BEGIN Data to examine

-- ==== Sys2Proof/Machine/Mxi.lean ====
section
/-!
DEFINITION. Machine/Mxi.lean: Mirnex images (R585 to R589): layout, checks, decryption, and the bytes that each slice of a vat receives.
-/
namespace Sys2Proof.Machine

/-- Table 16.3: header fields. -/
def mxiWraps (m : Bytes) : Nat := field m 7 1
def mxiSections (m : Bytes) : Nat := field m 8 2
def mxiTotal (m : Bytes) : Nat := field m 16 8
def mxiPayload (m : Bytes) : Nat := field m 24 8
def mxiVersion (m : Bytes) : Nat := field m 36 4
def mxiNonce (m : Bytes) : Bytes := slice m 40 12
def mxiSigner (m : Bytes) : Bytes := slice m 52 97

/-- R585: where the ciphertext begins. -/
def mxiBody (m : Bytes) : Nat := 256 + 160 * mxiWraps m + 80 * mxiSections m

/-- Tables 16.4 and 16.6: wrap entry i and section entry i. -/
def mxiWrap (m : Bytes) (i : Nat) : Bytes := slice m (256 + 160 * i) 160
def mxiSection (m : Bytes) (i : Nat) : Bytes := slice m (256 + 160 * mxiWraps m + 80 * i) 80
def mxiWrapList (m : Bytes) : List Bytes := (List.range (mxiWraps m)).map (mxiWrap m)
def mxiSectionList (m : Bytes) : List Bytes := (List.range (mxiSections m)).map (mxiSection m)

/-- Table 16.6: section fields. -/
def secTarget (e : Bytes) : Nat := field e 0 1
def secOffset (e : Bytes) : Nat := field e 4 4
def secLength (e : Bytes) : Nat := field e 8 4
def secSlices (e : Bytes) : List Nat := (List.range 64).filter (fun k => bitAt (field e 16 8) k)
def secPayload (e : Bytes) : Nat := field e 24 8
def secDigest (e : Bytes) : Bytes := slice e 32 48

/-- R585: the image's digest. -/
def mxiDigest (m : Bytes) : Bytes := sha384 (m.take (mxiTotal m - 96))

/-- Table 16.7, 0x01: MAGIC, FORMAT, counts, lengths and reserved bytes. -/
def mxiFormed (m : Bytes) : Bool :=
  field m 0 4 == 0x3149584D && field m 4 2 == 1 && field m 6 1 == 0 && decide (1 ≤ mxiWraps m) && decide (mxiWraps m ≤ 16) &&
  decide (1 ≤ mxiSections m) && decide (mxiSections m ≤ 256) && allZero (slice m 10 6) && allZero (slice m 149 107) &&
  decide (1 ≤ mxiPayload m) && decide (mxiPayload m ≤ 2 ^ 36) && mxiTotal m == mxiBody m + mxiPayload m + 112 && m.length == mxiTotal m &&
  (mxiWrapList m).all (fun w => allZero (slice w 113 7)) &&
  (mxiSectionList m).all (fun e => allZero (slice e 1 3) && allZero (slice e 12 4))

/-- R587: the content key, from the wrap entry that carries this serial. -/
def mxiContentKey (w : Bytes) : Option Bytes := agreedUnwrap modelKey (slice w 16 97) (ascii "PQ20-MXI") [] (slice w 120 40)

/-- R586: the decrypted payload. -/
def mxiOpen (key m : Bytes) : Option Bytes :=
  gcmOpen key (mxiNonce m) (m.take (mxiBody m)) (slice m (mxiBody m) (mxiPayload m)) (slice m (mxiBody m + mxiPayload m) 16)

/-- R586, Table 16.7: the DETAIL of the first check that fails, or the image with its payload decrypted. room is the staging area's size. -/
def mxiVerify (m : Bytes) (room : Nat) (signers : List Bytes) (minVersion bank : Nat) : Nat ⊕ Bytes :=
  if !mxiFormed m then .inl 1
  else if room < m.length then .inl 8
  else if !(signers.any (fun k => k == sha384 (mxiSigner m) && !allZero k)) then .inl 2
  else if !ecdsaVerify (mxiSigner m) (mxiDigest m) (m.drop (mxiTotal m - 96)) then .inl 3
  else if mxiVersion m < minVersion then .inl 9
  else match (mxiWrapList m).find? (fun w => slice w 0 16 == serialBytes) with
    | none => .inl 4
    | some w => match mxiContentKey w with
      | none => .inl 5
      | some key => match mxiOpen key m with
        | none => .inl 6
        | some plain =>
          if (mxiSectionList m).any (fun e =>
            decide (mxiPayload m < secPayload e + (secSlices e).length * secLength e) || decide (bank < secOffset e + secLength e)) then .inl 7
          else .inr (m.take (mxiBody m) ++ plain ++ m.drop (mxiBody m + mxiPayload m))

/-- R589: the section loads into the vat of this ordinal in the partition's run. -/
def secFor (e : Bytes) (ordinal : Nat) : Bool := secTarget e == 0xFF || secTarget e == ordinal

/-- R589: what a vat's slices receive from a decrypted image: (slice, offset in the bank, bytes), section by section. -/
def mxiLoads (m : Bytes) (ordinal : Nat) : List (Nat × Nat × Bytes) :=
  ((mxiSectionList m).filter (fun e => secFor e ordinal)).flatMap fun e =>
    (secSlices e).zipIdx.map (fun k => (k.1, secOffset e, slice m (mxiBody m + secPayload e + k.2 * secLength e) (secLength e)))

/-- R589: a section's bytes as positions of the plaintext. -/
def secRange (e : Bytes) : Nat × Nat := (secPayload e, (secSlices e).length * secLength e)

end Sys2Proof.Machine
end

END Data to examine

### Task to carry out
The records above are to be copied out exactly, line for line.

### Completed task
-- ==== Sys2Proof/Machine/Mxi.lean ====
section
/-!
DEFINITION. Machine/Mxi.lean: Mirnex images (R585 to R589): layout, checks, decryption, and the bytes that each slice of a vat receives.
-/
namespace Sys2Proof.Machine

/-- Table 16.3: header fields. -/
def mxiWraps (m : Bytes) : Nat := field m 7 1
def mxiSections (m : Bytes) : Nat := field m 8 2
def mxiTotal (m : Bytes) : Nat := field m 16 8
def mxiPayload (m : Bytes) : Nat := field m 24 8
def mxiVersion (m : Bytes) : Nat := field m 36 4
def mxiNonce (m : Bytes) : Bytes := slice m 40 12
def mxiSigner (m : Bytes) : Bytes := slice m 52 97

/-- R585: where the ciphertext begins. -/
def mxiBody (m : Bytes) : Nat := 256 + 160 * mxiWraps m + 80 * mxiSections m

/-- Tables 16.4 and 16.6: wrap entry i and section entry i. -/
def mxiWrap (m : Bytes) (i : Nat) : Bytes := slice m (256 + 160 * i) 160
def mxiSection (m : Bytes) (i : Nat) : Bytes := slice m (256 + 160 * mxiWraps m + 80 * i) 80
def mxiWrapList (m : Bytes) : List Bytes := (List.range (mxiWraps m)).map (mxiWrap m)
def mxiSectionList (m : Bytes) : List Bytes := (List.range (mxiSections m)).map (mxiSection m)

/-- Table 16.6: section fields. -/
def secTarget (e : Bytes) : Nat := field e 0 1
def secOffset (e : Bytes) : Nat := field e 4 4
def secLength (e : Bytes) : Nat := field e 8 4
def secSlices (e : Bytes) : List Nat := (List.range 64).filter (fun k => bitAt (field e 16 8) k)
def secPayload (e : Bytes) : Nat := field e 24 8
def secDigest (e : Bytes) : Bytes := slice e 32 48

/-- R585: the image's digest. -/
def mxiDigest (m : Bytes) : Bytes := sha384 (m.take (mxiTotal m - 96))

/-- Table 16.7, 0x01: MAGIC, FORMAT, counts, lengths and reserved bytes. -/
def mxiFormed (m : Bytes) : Bool :=
  field m 0 4 == 0x3149584D && field m 4 2 == 1 && field m 6 1 == 0 && decide (1 ≤ mxiWraps m) && decide (mxiWraps m ≤ 16) &&
  decide (1 ≤ mxiSections m) && decide (mxiSections m ≤ 256) && allZero (slice m 10 6) && allZero (slice m 149 107) &&
  decide (1 ≤ mxiPayload m) && decide (mxiPayload m ≤ 2 ^ 36) && mxiTotal m == mxiBody m + mxiPayload m + 112 && m.length == mxiTotal m &&
  (mxiWrapList m).all (fun w => allZero (slice w 113 7)) &&
  (mxiSectionList m).all (fun e => allZero (slice e 1 3) && allZero (slice e 12 4))

/-- R587: the content key, from the wrap entry that carries this serial. -/
def mxiContentKey (w : Bytes) : Option Bytes := agreedUnwrap modelKey (slice w 16 97) (ascii "PQ20-MXI") [] (slice w 120 40)

/-- R586: the decrypted payload. -/
def mxiOpen (key m : Bytes) : Option Bytes :=
  gcmOpen key (mxiNonce m) (m.take (mxiBody m)) (slice m (mxiBody m) (mxiPayload m)) (slice m (mxiBody m + mxiPayload m) 16)

/-- R586, Table 16.7: the DETAIL of the first check that fails, or the image with its payload decrypted. room is the staging area's size. -/
def mxiVerify (m : Bytes) (room : Nat) (signers : List Bytes) (minVersion bank : Nat) : Nat ⊕ Bytes :=
  if !mxiFormed m then .inl 1
  else if room < m.length then .inl 8
  else if !(signers.any (fun k => k == sha384 (mxiSigner m) && !allZero k)) then .inl 2
  else if !ecdsaVerify (mxiSigner m) (mxiDigest m) (m.drop (mxiTotal m - 96)) then .inl 3
  else if mxiVersion m < minVersion then .inl 9
  else match (mxiWrapList m).find? (fun w => slice w 0 16 == serialBytes) with
    | none => .inl 4
    | some w => match mxiContentKey w with
      | none => .inl 5
      | some key => match mxiOpen key m with
        | none => .inl 6
        | some plain =>
          if (mxiSectionList m).any (fun e =>
            decide (mxiPayload m < secPayload e + (secSlices e).length * secLength e) || decide (bank < secOffset e + secLength e)) then .inl 7
          else .inr (m.take (mxiBody m) ++ plain ++ m.drop (mxiBody m + mxiPayload m))

/-- R589: the section loads into the vat of this ordinal in the partition's run. -/
def secFor (e : Bytes) (ordinal : Nat) : Bool := secTarget e == 0xFF || secTarget e == ordinal

/-- R589: what a vat's slices receive from a decrypted image: (slice, offset in the bank, bytes), section by section. -/
def mxiLoads (m : Bytes) (ordinal : Nat) : List (Nat × Nat × Bytes) :=
  ((mxiSectionList m).filter (fun e => secFor e ordinal)).flatMap fun e =>
    (secSlices e).zipIdx.map (fun k => (k.1, secOffset e, slice m (mxiBody m + secPayload e + k.2 * secLength e) (secLength e)))

/-- R589: a section's bytes as positions of the plaintext. -/
def secRange (e : Bytes) : Nat × Nat := (secPayload e, (secSlices e).length * secLength e)

end Sys2Proof.Machine
end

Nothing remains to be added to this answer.